Entries taken from a collection

═══

-- ==== Sys2Proof/Laws/State.lean ====
section
/-! SUPPORT. What each named update of the machine leaves alone: one lemma for each of its other fields, so that no later proof
unfolds a record update. The field that an update does change has its lemmas in Laws/Maps.lean. -/

namespace Sys2Proof.Machine
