-- ==== Sys2Proof/Laws/Engine.lean ====
section
/-! SUPPORT. What a micro-order leaves when it issues: one lemma over `microWord`, which every engine instruction goes through, and one for
each shared vector operation. -/

namespace Sys2Proof.Machine

theorem sset_sset {α : Type} (m : SMap α) (k : Nat) (v w : α) : sset (sset m k v) k w = sset m k w := by
  induction m with
  | nil => simp [sset]
  | cons p t ih =>
    obtain ⟨k', v'⟩ := p
    simp only [sset]
    by_cases h1 : k < k'
    · simp [h1, sset]
    · by_cases h2 : k' = k
      · simp [h2, sset]
      · simp [h1, h2, sset, ih]

theorem Mach.modStr_modStr (m : Mach) (i : Nat) (f g : Stream → Stream) : (m.modStr i f).modStr i g = m.modStr i (fun x => g (f x)) := by
  rw [Mach.modStr, Mach.str_modStr_same]
  simp [Mach.modStr, Mach.setStr, sset_sset]

theorem Cctx.plain_fifos (c : Cctx) (f : SMap Fifo) : ({ c with fifos := f } : Cctx).plain = { c.plain with fifos := f } := rfl

/-- Fifos changed in the same way on two machines that agree but for energy. -/
theorem Mach.Puts.fifos {m n : Mach} {ps : List Pend} (h : m.Puts n ps) (cc : Nat) (g : SMap Fifo → SMap Fifo) :
    (m.modCct cc (fun c => { c with fifos := g c.fifos })).Puts (n.modCct cc (fun c => { c with fifos := g c.fifos })) ps := by
  refine ⟨?_, fun i => ?_, fun i => h.ctxs i⟩
  · conv => lhs; rw [h.rest]
    rfl
  · rw [Mach.cct_modCct, Mach.cct_modCct]
    split
    · have := h.ccs cc
      rw [Cctx.plain_fifos, Cctx.plain_fifos, this]
      have e := congrArg Cctx.fifos this
      simp only [Cctx.plain] at e
      rw [e]; rfl
    · exact h.ccs i

theorem Mach.Puts.modStr {m n : Mach} {ps : List Pend} (h : m.Puts n ps) (i : Nat) (f : Stream → Stream) :
    (m.modStr i f).Puts (n.modStr i f) ps := by
  refine ⟨?_, h.ccs, h.ctxs⟩
  have : n.str i = m.str i := Mach.str_congr (by rw [h.rest]) i
  rw [Mach.modStr, Mach.modStr, this]
  conv => lhs; rw [h.rest]
  rfl

theorem Mach.Puts.after {m n : Mach} {ps : List Pend} (h : m.Puts n ps) (now b : Nat) (e : Instr) (a : List Nat) :
    (m.after now b e a).Puts (n.after now b e a) ps := by
  refine ⟨?_, h.ccs, h.ctxs⟩
  conv => lhs; rw [h.rest]
  rfl

/-- Agreement but for energy, with the same number of results in flight. -/
theorem Mach.Puts.pend_nil {m n : Mach} (h : m.Puts n []) : n.pend = m.pend := by rw [h.rest]; simp

theorem Mach.Puts.fifo {m n : Mach} {ps : List Pend} (h : m.Puts n ps) (cc : Nat) : (n.cct cc).fifos = (m.cct cc).fifos := by
  simpa only [Cctx.plain] using congrArg Cctx.fifos (h.ccs cc)

/-- What moving a pending signal up can do: it puts one result in flight, or nothing (R339). -/
theorem Mach.pendUp_rest (m : Mach) (p : Pend) (f due : Nat) :
    m.pendUp p f due = { m with pend := (m.pendUp p f due).pend, seq := (m.pendUp p f due).seq } := by
  unfold Mach.pendUp; dsimp only; split <;> rfl

theorem Mach.Puts.pendUp {m n : Mach} (h : m.Puts n []) (hs : n.seq = m.seq) (p : Pend) (f due : Nat) :
    (m.pendUp p f due).Puts (n.pendUp p f due) [] ∧ (n.pendUp p f due).seq = (m.pendUp p f due).seq := by
  unfold Mach.pendUp
  simp only [h.fifo, h.pend_nil, hs]
  split
  · exact ⟨h, hs⟩
  · refine ⟨⟨?_, h.ccs, h.ctxs⟩, rfl⟩
    conv => lhs; rw [h.rest]
    simp

/-- What taking a token can do: it counts, may put a pending signal in flight, and may return a credit (R44, R45, R339). -/
theorem Mach.takeToken_rest (m : Mach) (now : Nat) (w : Option Nat) :
    m.takeToken now w = { m with ccs := (m.takeToken now w).ccs, agenda := (m.takeToken now w).agenda,
                                 fresh := (m.takeToken now w).fresh, pend := (m.takeToken now w).pend, seq := (m.takeToken now w).seq } := by
  cases w with
  | none => rfl
  | some f =>
    simp only [Mach.takeToken]
    split
    · rw [Mach.pendUp_rest]; rfl
    · rw [Mach.pendUp_rest]; rfl

theorem Mach.Puts.takeToken {m n : Mach} (h : m.Puts n []) (hs : n.seq = m.seq) (now : Nat) (w : Option Nat) :
    (m.takeToken now w).Puts (n.takeToken now w) [] ∧ (n.takeToken now w).seq = (m.takeToken now w).seq := by
  cases w with
  | none => exact ⟨h, hs⟩
  | some f =>
    have e1 : n.ccc = m.ccc := by rw [h.rest]; rfl
    have e2 : n.cs = m.cs := by rw [h.rest]; rfl
    have e4 : n.cur = m.cur := by rw [h.rest]
    have e5 : n.clc = m.clc := by rw [h.rest]; rfl
    have e6 : n.ccyc now = m.ccyc now := by rw [h.rest]; rfl
    have e3 : ∀ (x : Mach) (g : Cctx → Cctx), (x.modCct m.ccc g).cs = x.cs ∧ (x.modCct m.ccc g).cur = x.cur ∧
      (x.modCct m.ccc g).clc = x.clc ∧ (x.modCct m.ccc g).ccyc now = x.ccyc now := fun _ _ => ⟨rfl, rfl, rfl, rfl⟩
    simp only [Mach.takeToken, e1, e3, e2, e4, e5, e6]
    have k := (h.fifos m.ccc (fun g => smod g f {} (fun x => { x with count := x.count - 1 }))).pendUp hs
      { id := 0, job := m.cs.job, lc := m.clc, cc := m.ccc, sid := m.cur, due := 0, eff := .tokUp f } f (m.ccyc now + 1)
    have e7 : ∀ (x : Mach) (p : Pend) (d : Nat), (x.pendUp p f d).cs = x.cs ∧ (x.pendUp p f d).cur = x.cur ∧
        (x.pendUp p f d).periodOf x.cur = x.periodOf x.cur := by
      intro x p d; rw [x.pendUp_rest]; exact ⟨rfl, rfl, rfl⟩
    have e8 : n.periodOf m.cur = m.periodOf m.cur := by rw [h.rest]; rfl
    generalize hA : (m.modCct m.ccc (fun c => { c with fifos := smod c.fifos f {} (fun x => { x with count := x.count - 1 }) })).pendUp _ f _ = A at k ⊢
    generalize hB : (n.modCct m.ccc (fun c => { c with fifos := smod c.fifos f {} (fun x => { x with count := x.count - 1 }) })).pendUp _ f _ = B at k ⊢
    have a1 : A.cs = m.cs ∧ A.cur = m.cur ∧ A.periodOf m.cur = m.periodOf m.cur := by rw [← hA, Mach.pendUp_rest]; exact ⟨rfl, rfl, rfl⟩
    have b1 : B.cs = m.cs ∧ B.cur = m.cur ∧ B.periodOf m.cur = m.periodOf m.cur := by
      rw [← hB, Mach.pendUp_rest]; exact ⟨e2, e4, e8⟩
    rw [a1.1, b1.1, a1.2.1, b1.2.1, a1.2.2, b1.2.2]
    split
    · exact ⟨k.1.after _ _ _ _, k.2⟩
    · exact k
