-- ==== Sys2Proof/Laws/Exec.lean ====
section
/-! SUPPORT. Each arm of `exec`, by itself: a proof about one instruction rewrites with its arm and never unfolds the whole match. -/

namespace Sys2Proof.Machine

═══

Copy every line above in which the string "that" shows up.

/-! SUPPORT. What each named update of the machine leaves alone: one lemma for each of its other fields, so that no later proof
unfolds a record update. The field that an update does change has its lemmas in Laws/Maps.lean. -/
/-- Fifos changed in the same way on two machines that agree but for energy. -/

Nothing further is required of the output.